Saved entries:

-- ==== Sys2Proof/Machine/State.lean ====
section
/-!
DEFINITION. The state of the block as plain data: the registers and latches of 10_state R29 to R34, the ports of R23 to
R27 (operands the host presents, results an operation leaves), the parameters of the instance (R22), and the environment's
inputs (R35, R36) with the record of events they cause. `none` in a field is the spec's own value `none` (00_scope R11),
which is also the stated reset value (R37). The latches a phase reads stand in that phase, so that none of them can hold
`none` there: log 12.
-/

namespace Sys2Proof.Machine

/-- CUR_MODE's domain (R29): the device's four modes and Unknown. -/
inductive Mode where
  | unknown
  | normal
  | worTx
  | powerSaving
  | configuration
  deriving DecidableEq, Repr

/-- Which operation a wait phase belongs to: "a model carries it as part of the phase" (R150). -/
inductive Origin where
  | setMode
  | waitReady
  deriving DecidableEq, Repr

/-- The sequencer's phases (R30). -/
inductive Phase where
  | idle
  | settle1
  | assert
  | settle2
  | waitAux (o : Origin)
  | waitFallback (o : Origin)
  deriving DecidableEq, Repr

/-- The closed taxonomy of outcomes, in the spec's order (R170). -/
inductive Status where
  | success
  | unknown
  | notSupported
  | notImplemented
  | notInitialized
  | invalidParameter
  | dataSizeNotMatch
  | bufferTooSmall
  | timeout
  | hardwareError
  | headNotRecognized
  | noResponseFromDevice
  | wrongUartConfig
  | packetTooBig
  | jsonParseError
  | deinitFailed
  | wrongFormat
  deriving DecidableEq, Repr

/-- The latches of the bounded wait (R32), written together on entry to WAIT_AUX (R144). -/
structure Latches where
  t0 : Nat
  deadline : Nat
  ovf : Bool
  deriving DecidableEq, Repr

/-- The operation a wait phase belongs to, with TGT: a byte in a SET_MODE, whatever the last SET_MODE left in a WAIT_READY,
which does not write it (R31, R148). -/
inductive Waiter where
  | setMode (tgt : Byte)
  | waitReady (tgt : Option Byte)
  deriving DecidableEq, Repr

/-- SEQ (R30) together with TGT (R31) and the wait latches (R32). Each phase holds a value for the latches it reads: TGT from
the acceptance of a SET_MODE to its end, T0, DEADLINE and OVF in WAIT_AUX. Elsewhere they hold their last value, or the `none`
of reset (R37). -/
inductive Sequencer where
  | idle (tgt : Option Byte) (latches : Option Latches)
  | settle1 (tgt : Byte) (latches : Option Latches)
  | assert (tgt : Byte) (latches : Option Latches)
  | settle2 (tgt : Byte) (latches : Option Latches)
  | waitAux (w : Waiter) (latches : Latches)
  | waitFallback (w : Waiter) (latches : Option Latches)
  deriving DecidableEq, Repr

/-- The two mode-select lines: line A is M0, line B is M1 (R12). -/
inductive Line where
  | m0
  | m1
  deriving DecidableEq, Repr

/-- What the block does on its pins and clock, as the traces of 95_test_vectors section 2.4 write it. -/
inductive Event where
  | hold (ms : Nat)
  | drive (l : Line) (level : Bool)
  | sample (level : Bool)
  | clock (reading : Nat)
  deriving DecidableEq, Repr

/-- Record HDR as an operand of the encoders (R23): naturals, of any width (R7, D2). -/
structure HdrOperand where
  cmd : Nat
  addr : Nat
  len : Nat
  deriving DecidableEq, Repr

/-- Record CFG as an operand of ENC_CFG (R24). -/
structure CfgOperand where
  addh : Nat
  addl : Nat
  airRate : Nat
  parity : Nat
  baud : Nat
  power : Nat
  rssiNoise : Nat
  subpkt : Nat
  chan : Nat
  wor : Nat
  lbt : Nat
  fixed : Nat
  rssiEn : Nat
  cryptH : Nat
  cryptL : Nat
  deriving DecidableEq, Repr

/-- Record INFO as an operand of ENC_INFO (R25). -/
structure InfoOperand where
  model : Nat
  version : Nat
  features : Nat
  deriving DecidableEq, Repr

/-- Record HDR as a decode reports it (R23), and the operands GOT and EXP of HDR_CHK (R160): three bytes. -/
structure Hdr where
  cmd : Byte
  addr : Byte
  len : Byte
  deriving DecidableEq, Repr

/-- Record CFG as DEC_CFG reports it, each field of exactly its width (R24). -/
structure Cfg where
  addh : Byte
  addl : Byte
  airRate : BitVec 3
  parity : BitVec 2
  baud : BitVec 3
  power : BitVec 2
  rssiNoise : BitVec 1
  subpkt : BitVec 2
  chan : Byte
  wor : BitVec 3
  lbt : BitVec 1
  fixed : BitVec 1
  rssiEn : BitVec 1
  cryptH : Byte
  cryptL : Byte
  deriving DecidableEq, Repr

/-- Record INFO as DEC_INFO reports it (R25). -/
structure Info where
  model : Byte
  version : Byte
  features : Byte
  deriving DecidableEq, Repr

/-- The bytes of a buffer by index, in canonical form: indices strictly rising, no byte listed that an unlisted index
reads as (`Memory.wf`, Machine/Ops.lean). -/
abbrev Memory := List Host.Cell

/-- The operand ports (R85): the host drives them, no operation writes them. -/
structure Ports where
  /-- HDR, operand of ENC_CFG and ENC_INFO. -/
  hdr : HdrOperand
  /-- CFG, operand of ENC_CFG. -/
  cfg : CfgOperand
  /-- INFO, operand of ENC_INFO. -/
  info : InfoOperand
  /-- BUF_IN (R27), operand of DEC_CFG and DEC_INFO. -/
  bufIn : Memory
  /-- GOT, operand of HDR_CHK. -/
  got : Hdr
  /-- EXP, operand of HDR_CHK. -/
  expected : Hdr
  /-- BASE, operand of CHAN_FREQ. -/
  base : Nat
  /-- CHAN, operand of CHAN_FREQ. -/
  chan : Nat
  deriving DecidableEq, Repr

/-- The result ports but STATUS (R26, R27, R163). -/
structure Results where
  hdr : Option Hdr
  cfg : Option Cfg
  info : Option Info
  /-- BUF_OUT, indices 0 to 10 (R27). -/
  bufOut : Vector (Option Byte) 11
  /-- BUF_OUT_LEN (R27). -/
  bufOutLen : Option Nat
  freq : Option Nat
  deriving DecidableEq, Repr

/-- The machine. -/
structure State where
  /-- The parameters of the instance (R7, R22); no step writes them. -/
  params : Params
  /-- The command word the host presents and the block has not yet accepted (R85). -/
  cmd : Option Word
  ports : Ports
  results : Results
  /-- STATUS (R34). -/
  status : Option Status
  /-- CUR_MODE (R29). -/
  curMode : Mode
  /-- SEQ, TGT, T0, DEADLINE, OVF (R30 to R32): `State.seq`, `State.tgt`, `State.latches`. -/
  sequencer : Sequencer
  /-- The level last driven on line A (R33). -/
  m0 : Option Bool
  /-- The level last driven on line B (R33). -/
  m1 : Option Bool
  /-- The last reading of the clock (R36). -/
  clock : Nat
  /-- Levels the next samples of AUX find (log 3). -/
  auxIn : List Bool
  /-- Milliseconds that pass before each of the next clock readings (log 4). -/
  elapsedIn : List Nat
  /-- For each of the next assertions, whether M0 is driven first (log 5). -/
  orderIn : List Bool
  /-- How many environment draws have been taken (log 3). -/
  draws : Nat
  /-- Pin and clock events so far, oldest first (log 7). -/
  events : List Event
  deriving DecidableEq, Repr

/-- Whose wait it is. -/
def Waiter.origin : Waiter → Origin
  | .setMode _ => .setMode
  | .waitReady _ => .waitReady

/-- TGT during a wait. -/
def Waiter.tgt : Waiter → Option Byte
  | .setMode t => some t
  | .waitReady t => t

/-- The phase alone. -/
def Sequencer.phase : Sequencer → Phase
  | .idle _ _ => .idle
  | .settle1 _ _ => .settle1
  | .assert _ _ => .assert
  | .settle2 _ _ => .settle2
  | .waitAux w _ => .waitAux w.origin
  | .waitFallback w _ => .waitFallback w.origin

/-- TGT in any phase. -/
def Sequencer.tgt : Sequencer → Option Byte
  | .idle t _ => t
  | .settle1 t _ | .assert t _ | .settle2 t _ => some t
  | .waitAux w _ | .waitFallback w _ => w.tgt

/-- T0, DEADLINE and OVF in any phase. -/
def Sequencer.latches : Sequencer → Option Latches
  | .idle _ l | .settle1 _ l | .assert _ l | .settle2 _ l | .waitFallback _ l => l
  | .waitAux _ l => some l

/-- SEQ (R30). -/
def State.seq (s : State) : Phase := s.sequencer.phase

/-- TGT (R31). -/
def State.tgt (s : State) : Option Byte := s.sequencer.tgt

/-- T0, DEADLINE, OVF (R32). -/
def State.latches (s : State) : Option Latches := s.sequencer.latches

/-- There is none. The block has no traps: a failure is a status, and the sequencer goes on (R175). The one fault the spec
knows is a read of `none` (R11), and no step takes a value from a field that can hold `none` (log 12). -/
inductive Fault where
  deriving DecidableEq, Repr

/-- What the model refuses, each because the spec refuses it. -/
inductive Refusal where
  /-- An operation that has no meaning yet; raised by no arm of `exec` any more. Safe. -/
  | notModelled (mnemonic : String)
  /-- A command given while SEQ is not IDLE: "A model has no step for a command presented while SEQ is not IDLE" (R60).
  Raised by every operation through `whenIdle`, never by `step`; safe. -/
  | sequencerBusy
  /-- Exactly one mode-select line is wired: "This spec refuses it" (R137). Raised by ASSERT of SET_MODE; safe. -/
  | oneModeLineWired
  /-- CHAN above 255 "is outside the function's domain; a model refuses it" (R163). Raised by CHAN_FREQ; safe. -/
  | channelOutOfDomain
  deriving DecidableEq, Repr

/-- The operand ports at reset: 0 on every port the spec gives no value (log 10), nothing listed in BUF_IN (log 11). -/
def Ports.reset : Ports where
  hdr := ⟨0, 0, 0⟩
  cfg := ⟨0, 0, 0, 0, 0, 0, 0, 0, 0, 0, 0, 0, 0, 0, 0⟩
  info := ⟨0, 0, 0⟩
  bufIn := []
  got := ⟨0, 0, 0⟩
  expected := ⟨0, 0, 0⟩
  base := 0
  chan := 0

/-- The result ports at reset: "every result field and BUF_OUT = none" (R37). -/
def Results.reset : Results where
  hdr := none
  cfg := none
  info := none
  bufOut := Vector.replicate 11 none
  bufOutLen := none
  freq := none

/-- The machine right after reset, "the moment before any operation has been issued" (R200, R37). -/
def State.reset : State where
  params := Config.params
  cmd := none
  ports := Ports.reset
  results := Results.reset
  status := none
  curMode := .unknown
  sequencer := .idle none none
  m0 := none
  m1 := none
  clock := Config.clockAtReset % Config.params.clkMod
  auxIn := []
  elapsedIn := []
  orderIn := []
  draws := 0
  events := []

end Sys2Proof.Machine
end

...

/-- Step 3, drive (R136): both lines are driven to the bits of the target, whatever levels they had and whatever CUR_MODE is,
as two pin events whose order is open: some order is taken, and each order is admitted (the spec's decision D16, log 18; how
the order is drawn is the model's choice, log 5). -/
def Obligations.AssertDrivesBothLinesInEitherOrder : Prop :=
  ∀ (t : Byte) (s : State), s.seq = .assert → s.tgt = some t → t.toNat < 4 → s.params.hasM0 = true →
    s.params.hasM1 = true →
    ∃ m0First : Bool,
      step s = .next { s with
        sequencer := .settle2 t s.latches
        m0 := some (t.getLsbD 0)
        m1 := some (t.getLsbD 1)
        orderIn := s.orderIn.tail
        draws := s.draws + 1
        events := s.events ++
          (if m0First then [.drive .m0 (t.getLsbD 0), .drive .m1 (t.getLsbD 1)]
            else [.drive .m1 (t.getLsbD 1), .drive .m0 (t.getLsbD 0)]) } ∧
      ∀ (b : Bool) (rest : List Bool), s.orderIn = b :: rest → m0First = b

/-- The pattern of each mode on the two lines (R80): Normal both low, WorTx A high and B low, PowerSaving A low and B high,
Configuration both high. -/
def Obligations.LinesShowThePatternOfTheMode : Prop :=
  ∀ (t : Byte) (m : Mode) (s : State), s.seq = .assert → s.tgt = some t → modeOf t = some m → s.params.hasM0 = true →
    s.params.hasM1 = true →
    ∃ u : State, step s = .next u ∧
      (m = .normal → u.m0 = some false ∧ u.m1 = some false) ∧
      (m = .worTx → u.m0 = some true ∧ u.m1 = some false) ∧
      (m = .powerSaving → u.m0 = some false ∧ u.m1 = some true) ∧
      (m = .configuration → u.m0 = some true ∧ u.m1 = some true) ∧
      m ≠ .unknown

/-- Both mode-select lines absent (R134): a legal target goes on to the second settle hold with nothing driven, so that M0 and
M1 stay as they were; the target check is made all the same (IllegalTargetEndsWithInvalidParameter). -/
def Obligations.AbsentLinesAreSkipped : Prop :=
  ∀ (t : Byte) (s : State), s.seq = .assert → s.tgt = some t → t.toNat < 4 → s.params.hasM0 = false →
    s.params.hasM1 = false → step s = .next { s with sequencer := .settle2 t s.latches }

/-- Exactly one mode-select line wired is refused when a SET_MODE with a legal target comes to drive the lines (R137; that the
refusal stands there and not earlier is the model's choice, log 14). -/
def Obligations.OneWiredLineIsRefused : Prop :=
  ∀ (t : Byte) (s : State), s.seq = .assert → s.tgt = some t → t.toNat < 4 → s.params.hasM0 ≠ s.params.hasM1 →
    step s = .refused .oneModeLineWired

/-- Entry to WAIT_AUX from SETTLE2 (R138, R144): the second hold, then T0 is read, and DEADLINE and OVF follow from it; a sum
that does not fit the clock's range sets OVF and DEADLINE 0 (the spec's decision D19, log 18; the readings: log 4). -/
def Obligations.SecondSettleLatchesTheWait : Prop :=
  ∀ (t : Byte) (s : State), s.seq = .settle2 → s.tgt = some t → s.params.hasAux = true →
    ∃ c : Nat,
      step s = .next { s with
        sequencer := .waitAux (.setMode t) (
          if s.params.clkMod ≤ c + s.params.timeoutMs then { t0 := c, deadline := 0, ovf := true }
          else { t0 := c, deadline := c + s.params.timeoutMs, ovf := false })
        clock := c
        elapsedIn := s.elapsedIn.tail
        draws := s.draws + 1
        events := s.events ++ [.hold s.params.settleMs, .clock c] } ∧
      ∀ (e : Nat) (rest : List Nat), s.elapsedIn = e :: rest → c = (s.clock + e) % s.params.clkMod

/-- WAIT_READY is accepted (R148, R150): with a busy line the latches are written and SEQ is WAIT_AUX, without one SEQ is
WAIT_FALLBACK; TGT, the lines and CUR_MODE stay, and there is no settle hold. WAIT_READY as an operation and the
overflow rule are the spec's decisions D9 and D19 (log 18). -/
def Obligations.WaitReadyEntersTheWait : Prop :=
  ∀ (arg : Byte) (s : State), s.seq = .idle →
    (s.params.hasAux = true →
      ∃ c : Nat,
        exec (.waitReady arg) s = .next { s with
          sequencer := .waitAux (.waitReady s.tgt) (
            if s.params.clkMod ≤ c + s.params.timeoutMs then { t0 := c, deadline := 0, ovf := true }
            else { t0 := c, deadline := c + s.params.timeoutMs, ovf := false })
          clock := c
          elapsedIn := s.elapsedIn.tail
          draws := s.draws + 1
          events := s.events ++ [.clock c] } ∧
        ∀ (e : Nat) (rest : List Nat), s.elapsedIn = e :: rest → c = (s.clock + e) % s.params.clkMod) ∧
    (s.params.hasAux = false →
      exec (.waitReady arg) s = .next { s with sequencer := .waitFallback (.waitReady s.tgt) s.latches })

Problem requirements: Answer with one number only: how many lines of the entries above include the word "target"?

Response for this exercise: 4